P&G: How Open Innovation is Done
The world’s largest consumer packaged goods giant, Procter & Gamble, operated one of the most widely admired and successful research and development operation in corporate history. But their closed innovation model was not up to the task of driving the corporate growth needed to sustain an enterprise of P&G’s size. So in 2000, under the leadership of then newly-appointed CEO A. G. Lafley, they began looking for a better global innovation model. Lafley’s stated objective was the radical idea that half of the company’s new products would be acquired from outside the company.
What set them off toward an open innovation model was the discovery that there were 200 researchers and scientists just as good or even better outside P&G for each of their own 7,500 researchers and scientists. That adds up to perhaps 1.5 million people whose talent the company could potentially tap into. P&G choose not to be arrogant and instead explored ways of working with these 1.5 million great minds. Eight years later, P&G had 9,000 scientists internally and estimated they had access to 2 million externally. Many of these outside scientist and engineers work at the small or midsized entrepreneurial firms that are increasingly the locus for important innovation.
Today, P&G uses an innovation model called C&D, which stands for Connect and Develop. They collaborate with individuals and companies, laboratories, research institutes, financial institutions, suppliers, academia and R&D networks. A team of over 50 people search for open innovation opportunities in engineering, technology, trademarks, packaging and more. The company has a Web site, www.pgconnectdevelop.com , to encourage open innovation initiatives.
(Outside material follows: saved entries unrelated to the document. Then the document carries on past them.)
-- ==== Sys2Proof/Machine/NetRx.lean ====
section
/-!
DEFINITION. Reception: the hub's acceptance window and closed pairs (R199, R200), the checks of the bus engines (R203), the
redundancy stage and the deposit (R204–R206, R42), membership, re-integration and claim reports (R230–R232, R240), and CLAIM
frames (R234, R235).
-/

namespace Sys2Proof.Machine

/-! ### The deposit (R42) -/

/-- A frame reaches a node's buffer; while an input accord is open only the newest waits at the arrival place. -/
def NodeBuf.add (b : NodeBuf) (f : Frame) (isOpen : Bool) : NodeBuf :=
  if isOpen then
    match b.arrival with
    | some g => if Machine.newer f.round g.round then { b with arrival := some f } else b
    | none => { b with arrival := some f }
  else NodeBuf.settle { b with arrival := some f }

/-- Every lane that ticks deposits the frame: in the arrival place from its own T₀ until the input accord closes (R42). -/
def State.deposit (s : State) (n : Nat) (f : Frame) : State :=
  let put (l : Lane) (t : Tab NodeBuf) : Tab NodeBuf :=
    if s.ticking l then Tab.upd t n ⟨none, none, none⟩ fun b => b.add f (s.acc.isOpen || s.acc.behind.get l) else t
  { s with acc := { s.acc with bufs := s.acc.bufs.mapL put } }

/-! ### Violations -/

/-- FRAME_DISCARDED (R242). -/
def State.recordDiscard (s : State) (node : Option Nat) (port cause : Nat) : State :=
  s.record 0x0201 (fields [(2, node.getD 0xFFFF), (1, b2n (32 ≤ port)), (1, cause), (1, port % 32), (3, 0)])

/-- The only node of a port, when it is directly connected (R195, R199). -/
def State.directNode (s : State) (port : Nat) : Option Nat :=
  match s.homed port with
  | [p] => if (if port < 32 then p.2.satX else p.2.satY).isNone then some p.1 else none
  | _ => none

/-- The hub closes a node's access (R200, R206). -/
def State.closeAccess (s : State) (n port : Nat) : State :=
  let chY := decide (32 ≤ port)
  let s1 := s.modNode n fun x =>
    let y := x.onChan chY fun c => { c with closed := true, hold := 0, admitInteg := false, edges := [], offset := none }
    if chY then { y with declY := true, agreeRun := 0 } else { y with declX := true, agreeRun := 0 }
  let s2 := if s1.directNode port = some n then s1.modPort port fun p => { p with closed := true } else s1
  s2.record 0x0202 (fields [(2, n), (1, b2n chY), (1, 0)])

/-- SLOT_EDGE (cause 9) or UNSCHEDULED (cause 10), counted for a node or for the port only (R199, R200, R226). -/
def State.countEdge (s : State) (node : Option Nat) (port cause : Nat) : State :=
  let s1 := ({ s with net := { s.net with counts := { s.net.counts with slotEdge := satAdd 0xFFFF s.net.counts.slotEdge 1 } } } : State).recordDiscard
    node port cause
  match node with
  | none => s1.modPort port fun p => { p with portEdges := p.portEdges + 1 }
  | some n =>
    let chY := decide (32 ≤ port)
    let now := s.net.round.toNat
    let edges := now :: ((s.node n).chan chY).edges.filter fun r => (s.net.round - BitVec.ofNat 32 r).toNat < 16
    let s2 := s1.modNode n fun x => x.onChan chY fun c => { c with edges := edges }
    if 3 ≤ edges.length && !((s.node n).chan chY).closed then s2.closeAccess n port else s2

/-! ### Checks (R203) -/

/-- What a slot's receive pair is for. -/
inductive RxKind where
  | closed | vital | diag | sync | claim
deriving DecidableEq, Repr

/-- The node of a port that owns a slot. -/
def State.slotNode (s : State) (port : Nat) (w : Word) : Option (Nat × NodeDef) := (s.homed port).find? fun q => q.2.id = slotOwner w

/-- A granted uplink slot applies from FROM_ROUND of its grant on (R235). -/
def State.spareOpen (s : State) (w : Word) : Bool :=
  slotGranted w && !slotSpareDown w
    && s.net.grants.any fun g => s.nodeId g.1 = slotOwner w && !newer g.2.fromRound s.net.round

/-- The use of a slot entry on the receive pair of a port (R196). -/
def State.rxKind (s : State) (port : Nat) (w : Word) : RxKind :=
  match slotType w with
  | 1 => if slotVital w then .vital else .diag
  | 3 => if (s.slotNode port w).any fun q => q.2.syncNode then .sync else .closed
  | 4 => .claim
  | 5 => if s.spareOpen w then .vital else .closed
  | _ => .closed

/-- The mode that a frame of the slot carries: COMPARE in a granted SPARE slot (R196). -/
def rxMode (w : Word) : Nat := if slotType w = 5 then 1 else slotMode w

/-- DEST identities that a safety code may have been made for: the module's own, or in duplex its partner's (R192). -/
def State.destIds (s : State) : List Nat := s.askiqId :: if s.mod.pos = 0 then [] else [s.partnerId]

/-- The DEST for which an uplink safety code matches. -/
def State.destOf (s : State) (source : Nat) (round : Word) (payload : List Byte) : Option Nat :=
  let n := payload.length - 4
  s.destIds.find? fun d => (safetyCode source d round none (payload.take n)).toNat = leAt payload n 4

/-- The length that a frame of a kind has (R203 check 7). -/
def lengthOk (kind : RxKind) (upLen len : Nat) : Bool :=
  len = 0 || match kind with
    | .vital => len = upLen
    | .diag => 1 ≤ len && len ≤ 96
    | .sync => len = 8
    | .claim => len = 16
    | .closed => false

/-- The TYPE is allowed in the slot (R188, R189, R203 check 4). -/
def typeOk (kind : RxKind) (type len : Nat) : Bool :=
  match kind with
  | .vital => len = 0 || type = 1
  | .diag => len = 0 || type = 7
  | .sync => len ≠ 0 && type = 3
  | .claim => len ≠ 0 && type = 5
  | .closed => false

/-- Reserved payload bits of a frame are 0 (R6): bits [7:6] of the claim report, bytes 1 to 3 of a sync node's SYNC, bytes 8 to 11 of a
CLAIM (R225, R234, R240). -/
def reservedPayload (type : Nat) (payload : List Byte) : Bool :=
  match type with
  | 1 => payload.length < 5 || bits (byteAt payload (payload.length - 5)) 7 6 = 0
  | 3 => leAt payload 1 3 = 0
  | 5 => leAt payload 8 4 = 0
  | _ => true

/-- The first check of R203 that a frame fails, 0 when it passes, and the DEST of its safety code. -/
def State.frameCheck (s : State) (port slot : Nat) (w : Word) (whole : Bool) (bytes : List Byte) (owner : Option NodeDef) : Nat × Nat :=
  let hdr := leAt bytes 0 8
  let len := bits hdr 30 24
  let n := bytes.length
  let type := bits hdr 3 0
  let kind := s.rxKind port w
  let payload := (bytes.drop 8).take len
  let source := if kind = .claim then bits hdr 17 8 else slotOwner w
  let dest := s.destOf source s.net.round payload
  if !(whole && 12 ≤ n && n = 12 + len) then (1, 0)
  else if leAt bytes (n - 4) 4 ≠ (crc32c (bytes.take (n - 4))).toNat then (2, 0)
  else if bits hdr 7 4 ≠ 2 || 8 < type || bitOf hdr 31 || bits hdr 47 42 ≠ 0 || !reservedPayload type payload then (3, 0)
  else if !typeOk kind type len then (4, 0)
  else if kind ≠ .claim && bits hdr 17 8 ≠ slotOwner w then (5, 0)
  else if bitOf hdr 18 ≠ decide (32 ≤ port) || bits hdr 20 19 ≠ rxMode w || bits hdr 41 32 ≠ slot
      || bits hdr 63 48 ≠ s.net.round.toNat % 65536 then (6, 0)
  else if !lengthOk kind ((owner.map NodeDef.upLen).getD 0) len then (7, 0)
  else if len ≠ 0 && kind ≠ .diag && dest.isNone then (8, 0)
  else (0, dest.getD s.askiqId)

/-! ### After the checks -/

/-- A frame that passes in a node's uplink slot: membership, re-integration and the hub's measurement (R230–R232, R240). -/
def State.heardFrame (s : State) (n port : Nat) (hdr : Nat) : State :=
  let chY := decide (32 ≤ port)
  let integ := bitOf hdr 22
  let c := (s.node n).chan chY
  let joined := c.integrating && !integ
  let s1 := s.modNode n fun x => x.onChan chY fun c =>
    { c with member := true, seen := true, silent := 0, integrating := integ, nodeSafe := bitOf hdr 23, closed := c.closed && !integ
             admitInteg := c.admitInteg && !integ, hold := if integ then 0 else c.hold }
  let s2 := if c.closed && integ then s1.modPort port fun p => { p with closed := false } else s1
  if joined then s2.record 0x0204 (fields [(2, n), (1, b2n chY), (1, 0), (2, c.delay.getD 0xFFFF), (2, 0)]) else s2

/-- Two copies agree: every header field but CHANNEL, and every payload byte (R204). -/
def WaitCopy.agrees (a b : WaitCopy) : Bool :=
  (a.header &&& ~~~(0x40000 : BitVec 64)) = (b.header &&& ~~~(0x40000 : BitVec 64)) && a.payload = b.payload

def WaitCopy.frame (c : WaitCopy) : Frame := ⟨c.round, c.crc, c.payload.take (c.payload.length - 4)⟩

/-- A copy of a COMPARE pair has passed (R204, R205). Of two agreeing copies the X frame's CRC is kept. -/
def State.pairCopy (s : State) (n : Nat) (d : NodeDef) (c : WaitCopy) : State :=
  match (s.node n).waiting with
  | none => s.modNode n fun x => { x with waiting := some c }
  | some w =>
    if w.round ≠ c.round then s.modNode n fun x => { x with waiting := some c }
    else if w.chY = c.chY || w.both then s
    else if w.agrees c then
      let x := if w.chY then c else w
      let s1 := s.modNode n fun y => { y with waiting := some { w with both := true }, single := 0, agreed := true, agreeRun := y.agreeRun + 1 }
      if w.deposited || w.refused then s1 else s1.deposit n x.frame
    else
      let s1 := s.modNode n fun y => { y with waiting := some { w with both := true }, single := d.compareN }
      ({ s1 with net := { s1.net with counts := { s1.net.counts with cmpMismatch := satAdd 0xFFFF s1.net.counts.cmpMismatch 1 } } } : State).record
        0x0203 (fields [(2, n), (2, 0)])

/-- A DIAG frame that passes: the first copy of a FIRST pair replaces both channels' stored payload, a SPLIT copy its own channel's (R204). -/
def State.storeDiag (s : State) (n slot : Nat) (chY : Bool) (mode : Nat) (payload : List Byte) : State :=
  let r := s.net.round
  let put (c : NodeChan) : NodeChan := { c with diag := payload, diagRound := r }
  if mode = 2 then s.modNode n fun x => x.onChan chY put
  else if (s.node n).diagSlots.contains slot then s
  else s.modNode n fun x => { x with x := put x.x, y := put x.y, diagSlots := slot :: x.diagSlots }

/-- CLAIM_CONFLICT (R240, R242). -/
def State.recordConflict (s : State) (node dest report : Nat) : State :=
  s.record 0x0207 (fields [(2, node), (2, dest), (1, report), (3, 0)])

/-- A DATA frame that passes: claim conflicts, then the redundancy stage (R204, R240). -/
def State.dataFrame (s : State) (n port : Nat) (d : NodeDef) (dest : Nat) (bytes payload : List Byte) : State :=
  let report := byteAt payload (d.upLen - 5)
  let s1 := s.modNode n fun x => { x with claimByte := BitVec.ofNat 8 report, dest := dest, named := true }
  let s2 := if bitOf report 4 || bitOf report 5 || dest ≠ s.askiqId then s1.recordConflict n dest report else s1
  s2.pairCopy n d { round := s.net.round, chY := decide (32 ≤ port), header := BitVec.ofNat 64 (leAt bytes 0 8), payload := payload
                    crc := BitVec.ofNat 32 (leAt bytes (bytes.length - 4) 4), deposited := false, refused := false, both := false }

/-- What a passing frame does, by its slot (R203, R204, R225). -/
def State.useFrame (s : State) (port slot : Nat) (w : Word) (dest : Nat) (bytes : List Byte) (owner : Option (Nat × NodeDef)) : State :=
  let hdr := leAt bytes 0 8
  let len := bits hdr 30 24
  let payload := (bytes.drop 8).take len
  let conflict (s : State) (node : Nat) : State := if dest ≠ s.askiqId then s.recordConflict node dest 0 else s
  match s.rxKind port w, owner with
  | .vital, some (n, d) =>
    let s1 := s.heardFrame n port hdr
    if len = 0 then s1 else s1.dataFrame n port d dest bytes payload
  | .diag, some (n, _) =>
    let s1 := s.heardFrame n port hdr
    if len = 0 then s1 else s1.storeDiag n slot (decide (32 ≤ port)) (rxMode w) payload
  | .sync, some (n, _) =>
    let s1 := conflict s n
    if byteAt payload 0 = 0 then s1.modNode n fun x => { x with sync := true } else s1
  | .claim, _ =>
    let id := bits hdr 17 8
    let node := ((s.image.nodes.find? fun p => p.2.id = id).map Prod.fst).getD 0xFFFF
    (conflict s node).decideClaim port id (payload.take 8)
  | _, _ => s

/-- The bus engines' checks and what follows (R203, R241). A frame of a closed node that fails reopens nothing. -/
def State.busReceive (s : State) (port slot : Nat) (whole : Bool) (bytes : List Byte) : State :=
  let w := Tab.getD s.net.active (1000 * port + slot) 0
  let owner := if s.rxKind port w = .claim then none else s.slotNode port w
  let r := s.frameCheck port slot w whole bytes (owner.map Prod.snd)
  let c := s.net.counts
  match r.1 with
  | 0 => s.useFrame port slot w r.2 bytes owner
  | k =>
    let c' := if k ≤ 3 then { c with crcErr := satAdd 0xFFFF c.crcErr 1 }
      else if k = 8 then { c with safetyErr := satAdd 0xFFFF c.safetyErr 1 } else c
    ({ s with net := { s.net with counts := c' } } : State).recordDiscard (owner.map Prod.fst) port k

/-- The claim window of a port: slots c to c + 2 (R226). -/
def State.inClaimWindow (s : State) (port slot : Nat) : Bool := (s.slotC port).any fun c => c ≤ slot && slot ≤ c + 2

/-- The arrival offset of an admitted uplink frame, in units, as SYNC reports it (R224). -/
def arrivalOffset (sofNs : Nat) : Int := max (-127) (min 127 (Int.tdiv (2 * ((sofNs : Int) - 320)) 5))

/-- The reply to the PROBE of a port's claim window: frame CRC, NODE and SLOT check (R228). -/
def State.answersProbe (s : State) (port : Nat) (bytes : List Byte) : Bool :=
  let n := bytes.length
  let hdr := leAt bytes 0 8
  match (Tab.getD s.net.ports port .none).probing, s.slotC port with
  | some i, some c =>
    12 ≤ n && leAt bytes (n - 4) 4 = (crc32c (bytes.take (n - 4))).toNat && bits hdr 17 8 = s.nodeId i && bits hdr 41 32 = c
  | _, _ => false

/-- The receive pair of a slot is closed to a frame of its owner: by the schedule, by the port, or by the closure of the node's access, which after
its hold lets a frame with INTEGRATE set into the node's uplink slots (R196, R200, R232, R348). -/
def State.pairClosed (s : State) (port : Nat) (kind : RxKind) (owner : Option Nat) (integ : Bool) : Bool :=
  let p := Tab.getD s.net.ports port .none
  let c := ((owner.map s.node).getD .none).chan (32 ≤ port)
  kind = .closed || p.outOfService
    || ((p.closed || c.closed) && !(owner.isSome && c.admitInteg && integ && (kind = .vital || kind = .diag)))

/-- The hub admits a frame (R196, R199, R200, R226, R232) and, in duplex, passes it to the partner (R202). Of a window with a PROBE nothing passes:
what is not the reply counts as UNSCHEDULED for the port (R226, R228). -/
def State.hubReceive (s : State) (port slot sofNs endNs : Nat) (codeError : Bool) (bytes : List Byte) : State :=
  let w := Tab.getD s.net.active (1000 * port + slot) 0
  let kind := s.rxKind port w
  let window := s.inClaimWindow port slot
  let owner := (s.slotNode port w).map Prod.fst
  let blamed := if window then none else (if kind = .closed then none else owner).or (s.directNode port)
  let chY := decide (32 ≤ port)
  let inTime := decide (70 ≤ sofNs ∧ sofNs ≤ 570)
  if window && (Tab.getD s.net.ports port .none).probedSlotC then
    if s.answersProbe port bytes then s else s.countEdge none port 10
  else if !inTime then s.countEdge blamed port 9
  else if s.pairClosed port kind owner (bitOf (leAt bytes 0 8) 22) then s.countEdge blamed port 10
  else
    let whole := !codeError && endNs ≤ 9500
    let s1 : State := match owner with
      | some n =>
        if kind = .vital || kind = .diag then s.modNode n fun x => x.onChan chY fun c => { c with offset := some (arrivalOffset sofNs) } else s
      | none => s
    let s2 := if s1.mod.pos ≠ 0 then s1.sendPartner 4 (fields [(1, port), (2, slot), (1, b2n whole)] ++ bytes) else s1
    s2.busReceive port slot whole bytes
The site is not just for soliciting ideas; they are actively seeking who have already patented their ideas and need P&Gs help in bringing them to market.
As reported in a Harvard Business Review article authored by two P&G executives in 2006, the company’s innovation success rate has more than doubled while the cost of innovation has fallen.1 The company is close to reaching Lafley’s goal of having 50 percent of their innovation coming to some extent from external sources.
No wonder P&G is the poster boy of open innovation.